In this case, there was sufficient evidence before the court from which it could determine that Brown intentionally killed Cosey.  There is no dispute that Brown killed Cosey by stabbing him nearly thirty times.  Brown, relying on his own testimony at trial, argues that he did not have the requisite intent because he did not initiate the fight, he was frightened, and he was under the influence of cocaine.  There was, however, conflicting testimony about who started the physical fight. 

Brown testified that Cosey started the fight by grabbing him by the neck.  However, an officer testified about the statement Brown made to the police the morning after the incident.  In this statement, Brown stated that Cosey was yelling at him, demanding to know where his dope was.  Brown got a kitchen knife and, with the knife behind his back, returned to the living room to confront Cosey.  Brown further stated that when he returned to the living room, Cosey was seated in a chair.  Brown told the police that he had the knife in his right hand and then he stabbed Cosey in the neck.  Cosey then grabbed Brown by the neck and they started to struggle.

There was other evidence which also supports the conclusion that Brown intended to kill Cosey.  Nichole Smith, Cosey’s girlfriend, was a witness to some of the events that night.  Smith testified that when she arrived at Cosey’s home with her baby, she heard a struggle.  She entered the apartment, and saw the two men facing each other.  Brown had a knife in one hand.  When he saw her, Brown came after her and threatened her with the knife.  She testified that Cosey did not attempt to attack Brown when Brown came after her.  Brown pushed Smith, causing her to drop her baby.  After leaving her, Brown went behind Cosey, and put the knife up to Cosey’s throat.  At this time, Cosey appeared to be dazed and was bleeding.  Brown walked Cosey into another room with the knife at his throat.  There Smith saw Cosey fall to the floor, with Brown standing over him with the knife.

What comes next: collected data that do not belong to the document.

def cmdAuxRead (f : Fetched) (s : State) : Ans :=
  let p := f.payload
  let n := fld p 0 1
  let cnt := fld p 2 2
  checked [(!(n ≤ 7 || n = 0xFF) || fld p 1 1 ≠ 0 || 250 < cnt || (cnt ≠ 0 && 7 < n), St.badParam)] s fun _ =>
    let chs := if n = 0xFF then List.range 8 else [n]
    let got := if cnt = 0 then chs.filterMap (fun i => (aux s i).last) else (aux s n).buf.take cnt
    let drops := min (2 ^ 32 - 1) ((chs.map (fun i => (aux s i).dropped.toNat)).sum)
    { status := St.ok, st := if cnt = 0 then s else modAux n (fun c => { c with buf := c.buf.drop cnt }) s,
      payload := le1 n ++ zeros 1 ++ le2 got.length ++ le4 drops ++ le1 s.aux.lastWakeCh ++ zeros 3 ++ leInt 4 s.aux.lastWake
        ++ got.flatMap auxEntry }

def execAuxRead (r : Req) (s : State) : Res := .next (perform auxReadSpec cmdAuxRead r s)

/-! ### AMON_CFG (R446) -/

def amonCfgSpec : CmdSpec := { opcode := 0x82, target := .device, mirror := false, len := fixedLen 20 }

def amonBad (s : State) (p : List Byte) : Bool :=
  let src := fld p 1 1
  let ix := fld p 4 4
  1 < fld p 0 1 || (3 < src && src ≠ 0xFF) || 7 < fld p 2 1 || 16 < fld p 3 1 || fld p 18 2 ≠ 0 || 4095 < fld p 16 2
    || (src ≠ 0xFF && (sfld p 12 4 ≤ sfld p 8 4 || (tst (fld p 2 1) 1 && src ≠ 1)
    || (src = 1 && s.indigo.map.nDas ≤ ix) || (src = 2 && s.indigo.map.nDts ≤ ix) || (src = 3 && 7 < ix)))

def amonReply (s : State) (k : Nat) : List Byte :=
  let a := vget s.aux.amon k
  let v := amonNow s a
  le1 k ++ padTo 17 (a.next.getD a.cfg) ++ zeros 2 ++ le2 v.1 ++ le1 (flags [s.aux.vrefLow, v.2.1, v.2.2]) ++ zeros 1
    ++ le2 s.aux.vrefMv ++ zeros 2

def cmdAmonCfg (f : Fetched) (s : State) : Ans :=
  let p := f.payload
  let src := fld p 1 1
  checked [(src = 2 && !s.ochreFitted, St.notFitted), (amonBad s p, St.badParam)] s fun _ =>
    let k := fld p 0 1
    let cfg := (p.drop 1).take 17
    let s' := if src = 0xFF then s
      else if src = 0 then { s with aux.amon := vset s.aux.amon k { cfg := cfg } }
      else { s with aux.amon := vmod s.aux.amon k (fun a => { a with next := some cfg }) }
    { status := St.ok, st := s', payload := amonReply s' k }

def execAmonCfg (r : Req) (s : State) : Res := .next (perform amonCfgSpec cmdAmonCfg r s)

end Sys2Proof.Machine
end

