/-- STANDBY: contexts disarmed and alarms quiet (R235), the lock released (R411), laser and pumps at 0 A, the TEC off, DRAM
in self-refresh (R525). -/
def toStandby (s : State) : State :=
  let s := if s.light.running then stopLaunches s else s
  let s := standbyContexts { s with power.mode := .standby }
  let s := ochreStops (dropRaw (releaseLock (setDrives .standby s)))
  { s with light.inflight := [], indigo.staleFrom := none, indigo.staleUntil := none, power.thermalCoarse := false,
           power.tecLimited := false, mem.ch := s.mem.ch.map (fun c => { c with selfRefresh := true }) }

/-! ### Sleep (R526-R528, R537) -/

/-- What the wake store holds of the present settings (R528). -/
def wakeStore (s : State) : WakeStore :=
  let i := s.indigo
  let p (x : Port) := (x.groupIndex, x.survey, x.aprRef)
  { plan := s.light.plan, cfg := s.light.cfg, port := s.light.port, trip := s.light.aprTrip, armed := s.light.aprArmed, ports := [p s.fibre.s1, p s.fibre.s2],
    indigo := [i.subbands, i.pol, bit i.pns, bit i.unwrap, bit i.bridge, bit i.spareCheck, i.fade, i.align, i.atten],
    ochre := s.ochre.cfg, coil := s.ochre.coilDue, map := i.map, policy := s.mem.ch.toList.map (·.policy),
    banks := s.mem.bankSel.toList, eyeMin := s.mem.eyeMin }

/-- The command path as sleep leaves it: queues, sources, key and waiting commands are gone; epoch, node and counters are
kept. -/
def CmdState.asleep (c : CmdState) : CmdState :=
  { epoch := c.epoch, recoveries := c.recoveries, node := c.node, authFail := c.authFail, udpDiscarded := c.udpDiscarded,
    cmdsDone := c.cmdsDone }

/-- The slots of R505 while the pair holds together. -/
def ownSlots (s : State) : Byte :=
  let aFull := if s.pair.role = 1 then s.runMode = .full else s.pair.partnerFull
  if s.pair.role = 1 then (if aFull then 0x8F else 0x0F) else if aFull then 0x70 else 0xF0

/-- The pair as sleep leaves it: the configuration is held in the always-on domain. -/
def pairSleep (s : State) : State :=
  let p := s.pair
  let n : PairState := { role := p.role, autoTake := p.autoTake, thruCheck := p.thruCheck, routeLen := p.routeLen,
                         partnerNode := p.partnerNode, takeovers := p.takeovers,
                         phase := if p.phase = .unconfigured then .unconfigured else .syncing }
  let s' := { s with pair := n }
  if n.phase = .unconfigured then s' else { s' with pair.owned := ownSlots s' }

/-- Ochre as sleep leaves it: settings, a retirement and calibration values are kept; results and sums are gone (R527, R528). -/
def OchreState.asleep (o : OchreState) (m : ZoneMap) : OchreState :=
  { cfg := o.cfg, coil := o.coilDue, retired := o.retired, floor := o.floor, coilGain := o.coilGain, coilOffset := o.coilOffset,
    zones := List.replicate m.nDts {} }

/-- Indigo as sleep leaves it: settings, map, retired lanes and calibration values are kept. -/
def IndigoState.asleep (i : IndigoState) (port : Nat) : IndigoState :=
  { subbands := i.subbands, pol := i.pol, pns := i.pns, unwrap := i.unwrap, bridge := i.bridge, spareCheck := i.spareCheck,
    fade := i.fade, align := i.align, atten := i.atten, laneOf := i.laneOf, spare := i.spare, laneRetired := i.laneRetired,
    tau := i.tau, map := i.map, zones := freshZones i.map port }

/-- Entry to SLEEP_WATCH or DORMANT: PD1-PD7 off. Nothing is queued, because the event queue is emptied (R339). -/
def toSleep (m : Mode) (s : State) : State :=
  let s := toStandby s
  let st := wakeStore s
  let s := pairSleep (timSleep (timeSleep (sleepCores (sleepContexts s))))
  amonLatch { s with
    power := { s.power with mode := m, sleptIn := m, sleeping := true, trans := none, duty := .none }
    cmd := s.cmd.asleep
    evq := {}
    fault.log := []
    mgmt.update := none
    mgmt.selfTest := none
    light := { s.light with powerNow := none, switching := none }
    ochre := s.ochre.asleep s.indigo.map
    indigo := s.indigo.asleep s.light.port
    stages := Vector.replicate 4 {}
    streams := Vector.replicate 258 {}
    pool := { gens := s.pool.gens }
    mem := { ch := s.mem.ch.map (fun c => { policy := c.policy, live := c.live, reason := c.reason }), bankSel := s.mem.bankSel,
             eyeMin := s.mem.eyeMin }
    cal.snap := none
    fibre.gambit := none
    link := { s.link with irqCause := 0, holdoff := 0, alarmSum := Vector.replicate 8 0, holdoffEnd := none, holdoffHit := false,
                          msixTable := [], msixPend := 0, pcieUp := false, eth0 := false, eth1 := false }
    store := some st }

/-- Entry to sleep is complete; a request held during it wakes the device at once (R541). -/
def endSleepEntry (m : Mode) (s : State) : State :=
  let held := s.power.wakeReq
  let s := toSleep m { s with power.wakeReq := [] }
  held.foldl (fun s c => requestWake c s) s

/-! ### A transition begins (R535, R536) -/

/-- The period of launches at an instant. -/
def tlAt (s : State) (x : Ps) : Nat :=
  match boundaryIn s.light.segs x with
  | some (g, _) => g.tl
  | none => s.light.plan.tl

/-- Launches end at the boundary of R56, or at once when none is due. -/
def leaveLaunches (x : Transition) (s : State) : State :=
  if waitsForEdge s then
    let s := stopLaunches s
    { s with power.trans := some { x with due := s.now } }
  else
    let e := s.light.stopAt.getD (boundFor s s.now).due
    { s with light.stopAt := some e, power.trans := some { x with due := e + tlAt s e } }

/-- Between measurement modes: the boundary of R56, or a drain when SURVEY is left or entered; an entry that R38 refuses changes no
launch. `switched`: a superseded transition had begun such a drain. -/
def changeLaunches (x : Transition) (switched : Bool) (s : State) : State :=
  let s := { s with light.stopAt := none }
  let m := s.power.mode
  let no : Transition := { x with due := s.now, fail := some St.badParam }
  let refused := entryRefused { projected s with power.trans := some x }
  if switched then
    let l := s.light.segs.getLast?
    { s with
      light.segs := s.light.segs.dropLast ++ (l.map (fun g => { g with tl := periodOf s (if refused then m else x.to_) })).toList
      power.trans := some (if refused then no else { x with due := (l.map (·.start)).getD s.now }) }
  else if m = x.to_ then { s with power.trans := some { x with due := s.now } }
  else if m = .survey || x.to_ = .survey then
    if refused then { s with power.trans := some no } else
    let again := m = .survey && s.lock.phase ≠ 0
    let s := if again then { s with lock := { s.lock with phase := 1, nEdges := 0, edges := [], since := s.now, pull := 0 } } else s
    let b := boundFor s s.now
    let segs := addSeg s.light.segs b.due (periodOf s x.to_) false again
    { s with light.segs := segs, power.trans := some { x with due := (segs.getLast?.map (·.start)).getD b.due } }
  else { s with power.trans := some { x with due := (boundFor s s.now).due } }

/-- From a mode without launches; the survey of R38 runs first where the port has none. -/
def startFresh (x : Transition) (old : Ps) (s : State) : State :=
  let sv := needsSurvey s x.to_ && s.fibre.gambit.isNone
  let s := { s with power.trans := some { x with due := max (s.now + lockEntry s x.to_) old, survey := sv } }
  let s := if sv then entrySurvey x.tag s else s
  if (x.to_ = .acoustic || x.to_ = .full) && s.lock.phase = 3 then reacquire s else s

/-- A transition begins, or takes over from the one under way, whose `FROM` it keeps (R536). -/
def beginTransition (to_ : Mode) (cause : Byte) (tag : U16) (mcFlags : Byte) (s : State) : State :=
  let old := s.power.trans
  let x : Transition := { from_ := (old.map (·.from_)).getD s.power.mode, to_ := to_, cause := cause, tag := tag, began := s.now,
                          mcFlags := mcFlags }
  let entry := (s.fibre.gambit.map (·.entry)).getD false
  let s := if entry then leaveSurvey s else s
  let switched := (old.map (fun o => o.to_.measures && ((o.to_ = .survey) != (s.power.mode = .survey)))).getD false
  if s.light.running then
    if to_.measures then changeLaunches x switched s else leaveLaunches x s
  else startFresh x ((old.map (·.due)).getD 0) s

/-! ### The fatal class (R488-R490) -/

/-- Step 1-3 of R488 on the launches, the laser and long commands. -/
def makeSafe (s : State) : State :=
  let s := if s.light.running then stopLaunches s else s
  let s := dropRun { s with light.locked := false }
  match s.fibre.gambit with
  | some g =>
    let s := match g.item, g.ports with
      | some (cause, status), p :: _ => fibreEnd cause p status g.tag.toNat s
      | _, ps => ps.foldl (fun s p => fibreEnd 0x01 p St.degraded g.tag.toNat s) s
    let s := { s with fibre.gambit := none }
    if g.entry then s else endLong 0x14 { s with cmd.cmdsDone := s.cmd.cmdsDone + 1 }
  | none => s

/-- Seconds of `LINGER_S`, in ps. -/
def lingerPs (s : State) : Ps := s.power.wake.lingerS * 1000000000000

/-- A fatal fault: its item, the latch, the safe steps and STANDBY. -/
def fatalSafe (o : FaultOcc) (perm : Bool) (s : State) : State :=
  let s := raise o s
  let s := { s with fault.latch := true, fault.permanent := s.fault.permanent || perm,
                    fault.fatalCode := some (s.fault.fatalCode.getD o.code) }
  if s.power.sleeping then s
  else
    let s := makeSafe s
    let s := if s.power.duty = .none then s else { s with power.duty := .linger (s.now + lingerPs s) }
    let mode := s.power.mode
    if s.enteringSleep then toStandby s
    else match s.power.trans with
      | some x =>
        modeItem x.from_ .standby 5 St.abortedFault 0 0 (toStandby { s with power.trans := none })
      | none => if mode = .standby then setDrives .standby s else modeItem mode .standby 5 St.ok 0 0 (toStandby s)

/-! ### A channel retired (R75-R77, R173) -/

/-- Ochre is retired with LDC6 (R173): in SURVEY, or on the way to it, the device enters WARM. -/
def retireOchre (s : State) : State :=
  let s := { s with ochre.retired := true }
  let to_ := (s.power.trans.map (·.to_)).getD s.power.mode
  if to_ = .survey && s.power.mode ≠ .calibrate then beginTransition .warm 7 0 0 s else s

Further, the medical evidence established that Cosey had twenty-nine stab wounds.  While only one of the wounds was by itself fatal, some of the other wounds were quite severe, causing damage to bone.  It is reasonable from the number and severity of the wounds inflicted to conclude that Brown intended to kill Cosey.

It was certainly possible for the court to draw the requisite inferences from this testimony and reasonably conclude that Brown intended to kill Cosey.  Since there was sufficient evidence to find Brown guilty of intentional homicide, we affirm.

By the Court.—Judgment and order affirmed.

This opinion will not be published.  See Rule 809.23(1)(b)5, Stats.

 


 



[1]  Although the state argues in its brief that the colloquy also was constitutionally sound, Brown does not challenge the waiver on constitutional grounds.  Brown’s brief addresses only whether the waiver was valid under State v. Livingston, 159 Wis.2d 561, 569-70, 464 N.W.2d 839, 843 (1991), and, presumably, § 972.02(1), Stats.  While we need not address the issue, we agree with the state that the waiver was constitutionally valid as well.